Short Story Of the Day (flash piece), Sam is a Writer by Bill Chance

“What really knocks me out is a book that, when you’re all done reading it, you wish the author that wrote it was a terrific friend of yours and you could call him up on the phone whenever you felt like it. That doesn’t happen much, though.”
― J.D. Salinger, The Catcher in the Rye

The Window at Molly’s, the street (Decatur) unusually quiet, with notebook, vintage Esterbrook pen, and Molly’s frozen Irish Coffee

I have been feeling in a deep hopeless rut lately, and I’m sure a lot of you have too. After writing another Sunday Snippet I decided to set an ambitious goal for myself. I’ll write a short piece of fiction every day and put it up here. Obviously, quality will vary – you get what you get. Length too – I’ll have to write something short on busy days. They will be raw first drafts and full of errors.

I’m not sure how long I can keep it up… I do write quickly, but coming up with an idea every day will be a difficult challenge. So far so good. Maybe a hundred in a row might be a good, achievable, and tough goal.

Here’s another one for today (#41). What do you think? Any comments, criticism, insults, ideas, prompts, abuse … anything is welcome. Feel free to comment or contact me.

Thanks for reading.


Over the last few summers I have gone to New Orleans for a Writing Marathon. Even though last year’s was a disaster – I always look forward to it a lot. Let’s see – I learned about the New Orleans Writing Marathon on November 11, 2012 when Candy ran into one of the participants at breakfast at St. Vincent’s Guest House.

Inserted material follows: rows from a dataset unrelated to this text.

-- ==== Sys2Proof/Machine/State.lean ====
section
/-!
DEFINITION. The state of the XS-64 block: every register, buffer, counter, mode and pin the spec gives it, grouped by
the spec's register blocks, and the queue of waiting commands. Each field's comment gives its width, the file and rule
of spec/ that names it, and its value at reset; "model's own" marks what the model needs beside the spec's names.
-/
namespace Sys2Proof.Machine

/-- Sparse memory: (address, byte) pairs, addresses strictly rising, no entry 0 (what an unlisted address reads as). -/
abbrev Mem := List Host.Cell

/-! ### DEV: start-up and reset (ch. 16, 17) -/

/-- DEV_STATUS.stage (Table 16-7). -/
inductive Stage where
  | power | rom | verify | hbm | selftest | entropy | normal | ready | failed
deriving DecidableEq, Repr

/-- DEV_STATUS.reset_cause (Table 16-7). -/
inductive ResetCause where
  | powerCycle | perst | pfFlr | stag | stagThermal
deriving DecidableEq, Repr

/-- What the TAP's instruction holds the pins with (R408). -/
inductive TestMode where
  | none | extest | clamp | highz
deriving DecidableEq, Repr

structure DevState where
  /-- DEV_STATUS.ready; 1 bit; 16 R389; reset 0 -/
  ready : Bool
  /-- DEV_STATUS.stage; 4 bits; 16 R389; reset 0 (POWER) -/
  stage : Stage
  /-- DEV_STATUS.reset_cause; 3 bits; 16 Table 16-7; reset 0 (power cycle; the register reads 0 before boot, 18 R412) -/
  resetCause : ResetCause
  /-- DEV_BOOT.boot_ms; 16 bits; 16 Table 16-7; reset 0 -/
  bootMs : Nat
  /-- DEV_BOOT.hbm_ms; 16 bits; 16 Table 16-7; reset 0 -/
  hbmMs : Nat
  /-- DEV_SCRATCH; 32 bits RWS; 16 Table 16-7, 18 R411; reset 0 -/
  scratch : W32
  /-- module input power present; 1 bit; 16 R388; reset DESIGN CHOICE true (log entry 5) -/
  powered : Bool
  /-- PERST# asserted; 1 bit; 16 R392; reset DESIGN CHOICE false (log entry 5) -/
  perst : Bool
  /-- a cold reset Stag must apply next, by cause; 16 R386, R388, 8 R176, 17 R406; reset none (model's own) -/
  stagReset : Option ResetCause
  /-- the TAP instruction that holds the pins; 17 R408; reset none -/
  test : TestMode
  /-- the start-up that runs is a warm one (Table 16-4); 16 R392; reset false (model's own) -/
  warm : Bool
deriving DecidableEq, Repr

/-! ### TICK: Pennant (ch. 2) -/

/-- TICK_STATUS.lock_state (Table 2-3). -/
inductive Lock where
  | freeRun | acquiring | locked | holdover
deriving DecidableEq, Repr

/-- TICK_CTRL.source (Table 2-2). -/
inductive TickSource where
  | internal | halyard | ring
deriving DecidableEq, Repr

/-- The TICK_RGN registers of a region (Tables 2-10 to 2-13). -/
structure TickRgn where
  /-- TICK_RGN_STAT.ticking; 1 bit; 02 Table 2-10; reset 0 -/
  ticking : Bool
  /-- TICK_RGN_STAT.continuing; 1 bit; 02 R27; reset 0 -/
  continuing : Bool
  /-- TICK_RGN_STAT.evid_active_write; 1 bit W1C; 02 R44; reset 0 -/
  evidActiveWrite : Bool
  /-- TICK_RGN_STAT.consec_overrun; 4 bits; 02 R28; reset 0 -/
  consec : Nat
  /-- TICK_RGN_STAT.overrun_limit; 4 bits; 02 Table 2-10; reset 4 -/
  limit : Nat
  /-- TICK_RGN_OVR.overrun_count; 32 bits saturating; 02 Table 2-11; reset 0 -/
  overruns : Nat
  /-- TICK_RGN_OVR_TN.last_overrun_tn; 64 bits; 02 R30; reset 0 -/
  lastOverrunTn : Nat
  /-- TICK_RGN_SLACK.last_done_slot; 8 bits; 02 R30; reset 0xFF -/
  lastDoneSlot : Nat
  /-- TICK_RGN_SLACK.max_done_slot; 8 bits; 02 R30; reset 0 -/
  maxDoneSlot : Nat
deriving DecidableEq, Repr

structure TickState where
  /-- TN; 64 bits; 02 R22, R23; reset 0 -/
  tn : W64
  /-- TICK_STATUS.tn_epoch; 16 bits wrapping; 02 R23; reset 0 -/
  tnEpoch : BitVec 16
  /-- ticks run (TN 0 has begun); 1 bit; 02 R23; reset false -/
  running : Bool
  /-- mtime at the beginning of the tick, which counts CCLK; 64 bits; 07 R158, 08 R165; reset DESIGN CHOICE 0 (log entry 5) -/
  mtime : W64
  /-- an accepted TICK_CONFIG or ring TN waiting for the next boundary; 64 bits; 02 R23; reset none -/
  newTn : Option W64
  /-- TN of the tick before the present one; 64 bits; 02 R41; reset DESIGN CHOICE 0 (model's own; log entry 5) -/
  lastTn : W64
  /-- the reference tick (HALYARD) or tick (RING) of the last reference event evaluated; 02 R31; reset none (model's own) -/
  refDone : Option Int
  /-- TICK_CTRL.source; 2 bits; 02 Table 2-4; reset INTERNAL -/
  source : TickSource
  /-- TICK_CTRL.tick_in_sel; 2 bits; 02 Table 2-4; reset 0 -/
  inSel : Nat
  /-- TICK_CTRL.tick_in_edge; 1 bit; 02 Table 2-4; reset 0 -/
  inEdge : Bool
  /-- TICK_IN_CFG.tick_in_div (P - 1); 16 bits; 02 Table 2-7; reset 0 -/
  inDiv : Nat
  /-- TICK_IN_CFG.tick_in_phase; 16 bits; 02 Table 2-7; reset 0 -/
  inPhase : Nat
  /-- TICK_IN_OFS.tick_in_offset; int16; 02 Table 2-8; reset 0 -/
  inOfs : Int
  /-- TICK_STATUS.lock_state; 2 bits; 02 R31; reset FREE_RUN -/
  lock : Lock
  /-- run of references within the bound; 02 R31; reset DESIGN CHOICE 0 (log entry 5) -/
  runWithin : Nat
  /-- run of references beyond the bound; 02 R31; reset DESIGN CHOICE 0 (log entry 5) -/
  runBeyond : Nat
  /-- run of missed events; 02 R31; reset DESIGN CHOICE 0 (log entry 5) -/
  runMissed : Nat
  /-- TICK_PHASE.phase_err; int16, 1/16 CCLK; 02 Table 2-9; reset 0 -/
  phaseErr : Int
  /-- TICK_PHASE.trim; int16, 0.01 ppm; 02 R24, R32; reset 0 -/
  trim : Int
  /-- latch of TN[63:32] per view, PF then VF1-VF8; 32 bits each; 18 R414; reset DESIGN CHOICE 0 (log entry 5) -/
  latch : Vector W32 9
  /-- the TICK_RGN registers, regions 0-7; 02 R46 -/
  rgn : Vector TickRgn 8
deriving DecidableEq, Repr

/-! ### HALY: Halyard lines (ch. 2) -/

/-- The owner of a line (Table 2-14): region 0-7, device 8, none 0xF. -/
inductive Owner where
  | rgn (n : Fin 8)
  | device
  | nobody
deriving DecidableEq, Repr

/-- Output schedule mode (Table 2-15). -/
inductive OutMode where
  | off | trigger | strobe
deriving DecidableEq, Repr

/-- A schedule as armed (R34, R35). -/
structure Sched where
  start : Nat
  offset : Nat
  mode : OutMode
  width : Nat
  period : Nat
  count : Nat
  endSel : Nat
  endEn : Bool
  endEdge : Bool
  /-- index of the next pulse to rise -/
  next : Nat
  /-- pulses that rise at or after this TN do not happen (R37, a replaced schedule) -/
  cutoff : Option Nat
deriving DecidableEq, Repr

/-- A pulse in progress: the TN and offset of its rise, its width and end rule (R34, R35). -/
structure Pulse where
  tn : Nat
  offset : Nat
  width : Nat
  endSel : Nat
  endEn : Bool
  endEdge : Bool
  strobe : Bool
deriving DecidableEq, Repr

/-- The level of an output at the connector (R34). -/
inductive Pin where
  | hiZ | low | high
deriving DecidableEq, Repr

structure HalyOut where
  /-- HALY_OUT_OWNER.out_owner_n; 4 bits; 02 R39; reset 0xF -/
  owner : Owner
  /-- HALY_OUT_START; 64 bits; 02 R46; reset 0 -/
  start : W64
  /-- HALY_OUT_TIMING.offset; 12 bits; 02 Table 2-15; reset 0 -/
  offset : Nat
  /-- HALY_OUT_TIMING.mode; 2 bits; 02 Table 2-15; reset 0 -/
  mode : OutMode
  /-- HALY_OUT_TIMING.end_in_sel; 2 bits; 02 Table 2-15; reset 0 -/
  endSel : Nat
  /-- HALY_OUT_TIMING.end_in_en; 1 bit; 02 Table 2-15; reset 0 -/
  endEn : Bool
  /-- HALY_OUT_TIMING.end_edge (1 falling); 1 bit; 02 Table 2-15; reset 0 -/
  endEdge : Bool
  /-- HALY_OUT_WIDTH.width_ticks; 16 bits; 02 Table 2-15; reset 0 -/
  widthTicks : Nat
  /-- HALY_OUT_WIDTH.width_cclk; 12 bits; 02 Table 2-15; reset 0 -/
  widthCclk : Nat
  /-- HALY_OUT_PERIOD; 24 bits; 02 R46; reset 0 -/
  period : Nat
  /-- HALY_OUT_COUNT; 32 bits; 02 R46; reset 0 -/
  count : Nat
  /-- HALY_OUT_STAT.arm_err; 3 bits; 02 R36; reset 0 -/
  armErr : Nat
  /-- HALY_OUT_STAT.pulses_done; 24 bits saturating; 02 R34; reset 0 -/
  pulsesDone : Nat
  /-- the armed schedule; 02 R36; reset none -/
  sched : Option Sched
  /-- replaced schedules whose earlier pulses still happen; 02 R37; reset none -/
  old : List Sched
  /-- the pulses in progress; 02 R34; reset none -/
  pulses : List Pulse
  /-- the output's level at the connector; 02 R34; reset hiZ -/
  pin : Pin
deriving DecidableEq, Repr

/-- One timestamp (Table 2-16, R42). -/
structure Stamp where
  tn : Nat
  ofs : Nat
  rising : Bool
  lost : Bool
deriving DecidableEq, Repr

structure HalyIn where
  /-- HALY_IN_OWNER.in_owner_n; 4 bits; 02 R39; reset 0xF -/
  owner : Owner
  /-- instant, in CCLK from TN 0, at which the present owner took the line; 02 R39; reset none (model's own) -/
  ownerSince : Option Int
  /-- HALY_IN_CFG.edges; 2 bits; 02 Table 2-16; reset 0 -/
  edges : Nat
  /-- HALY_IN_CFG.filter; 8 bits; 02 Table 2-16; reset 0 -/
  filter : Nat
  /-- the level at the connector, an input pin; 02 R41; reset DESIGN CHOICE low (log entry 5); no reset changes it -/
  pin : Bool
  /-- filtered level; 1 bit; 02 R41; after any reset the level at the connector -/
  level : Bool
  /-- FIFO of timestamps, at most 64; 02 R42; reset empty -/
  fifo : List Stamp
  /-- a drop since the last entry that entered; 02 R42; reset false -/
  lost : Bool
  /-- HALY_IN_STAT.lost_count; 16 bits saturating W1C; 02 R42; reset 0 -/
  lostCount : Nat
deriving DecidableEq, Repr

Obviously, it was not going to be possible to pull this off live this year. So they did a virtual writing event instead. It was fun, not as fun as the real thing, but cool nonetheless. We did three writing sessions –  one10 minutes, and two 20 or so.  That gives me three entries. I did edit them a bit and change the point of view. It is what it is.


Sam is a writer.

Everyone has their addiction. There are dope addicts with their needles and pipes. Exercise addicts – skinny and sweat. Alcoholics, foodies and bulimics.

You don’t get to decide if you are an addict or not – if you think you are, you are, if you don’t think you’re an addict – well, addicts don’t always know they are addicts. Denial isn’t just a river in Egypt.

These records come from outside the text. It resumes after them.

-- ==== Sys2Proof/Machine/Access.lean ====
section
/-!
DEFINITION. Who reaches a register: the views (R225, R252, R391, R418), the values that reads put on the model's output port, and
what a request that leaves for a host page carries (R229, R230, R252).
-/
namespace Sys2Proof.Machine

/-- The region of a VF view. -/
def viewRegion : View → Option (Fin 8)
  | .pf => none
  | .vf n => some n
  | .tvf n => some n

/-- The number of a view: PF 0, VF v v. -/
def viewIdx : View → Fin 9
  | .pf => 0
  | .vf n => vfOf n
  | .tvf n => vfOf n

/-- Does a VF's TDI admit a request to its BARs: in CONFIG_LOCKED and RUN only one in its bound stream with T = 1
(R252)? -/
def tdiAdmits (s : State) : View → Bool
  | .pf => true
  | .vf n => let t := s.sec.rgn[n].tdi; t != .locked && t != .run
  | .tvf _ => true

/-- Does a view reach the register blocks other than DEV: the module is ready (R391), a VF's region is neither FREE nor
FORMING (R225), and its TDI admits the request? -/
def viewOk (s : State) (w : View) : Bool :=
  s.dev.ready && tdiAdmits s w &&
  match viewRegion w with
  | none => true
  | some n => let st := s.rgn.rgn[n].state; st != .free && st != .forming

/-- A read's value, put on the model's output port. -/
def putBar (v : Nat) (s : State) : State := { s with out := { s.out with bar := v, ur := false } }

/-- A read that reaches no register reads 0; one that the TDI refuses completes with Unsupported Request (R252). -/
def missRead (w : View) (s : State) : State :=
  if tdiAdmits s w then putBar 0 s else { s with out := { s.out with bar := 0, ur := true } }

/-! ### What leaves on the host link (R229, R230, R252) -/

/-- What a request of context c to a host page carries: the requester ID of the region's VF or of the PF (R229), while the
region's TDI is in RUN the bound stream with T = 1 (R252), Relaxed Ordering if it writes payload (R230). -/
def hostTlp (s : State) (c : Fin 9) (write : Bool) : Tlp :=
  if c.val < 8 then
    let n : Fin 8 := Fin.ofNat 8 c.val
    { fn := vfOf n, stream := if s.sec.rgn[n].tdi = .run then s.sec.rgn[n].stream else none, relaxed := write }
  else { fn := 0, stream := none, relaxed := write }

/-- A request of context c leaves for a host page. -/
def sendTlp (c : Fin 9) (write : Bool) (s : State) : State := { s with out := { s.out with tlp := some (hostTlp s c write) } }

/-- A BAR0 access must be naturally aligned (R12). -/
def aligned (off width : Nat) : Bool := off % (width / 8) == 0

end Sys2Proof.Machine
end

When Sam was young he said that since everyone is an addict it was important to pick a good addiction. Now, older, he’s not even sure that you can choose your addiction. Yeah, maybe you can steer your course a little one way or another – but for the most part you don’t choose your addiction, your addiction chooses you.

Sam is a writing addict. There are all the hallmarks. There two stacks of Moleskines – one stack are full books, the others waiting. There are tins full of fountain pens. There are three laptops and a crazy portable keyboard. There are two computers, one set up in such a way that it can only be used as a word processor.

He can’t go to sleep at night unless he has written at least an hour. He can’t, really. He’s tried. When Sam is hit by writer’s block it’s like a junkie with no heroin in town. Horrible. Withdrawls.

Sometime the withdrawal is so painful Sam is forced to pull a Jack Torrance – His sentence of choice is The quick brown fox jumps over the lazy dog…. Written over and over again. It has all the letters at least. But it isn’t satisfying, it is like a vampire with only raw hamburger.

So Sam writes. Does He write well? Usually not. But there is that rush when He falls into the writing and the world disappears. The rush. Another addict’s word.

That’s Sam’s addiction. Word Counts – hours spent scribbling.

But now Sam needs to change his addiction. He needs to get addicted to editing. Because writing isn’t really writing. Writing is typing. Editing is writing. But in Editing there is no rush – except maybe when you are finished – and Sam is never finished.

That’s what an addiction is all about. Never finished.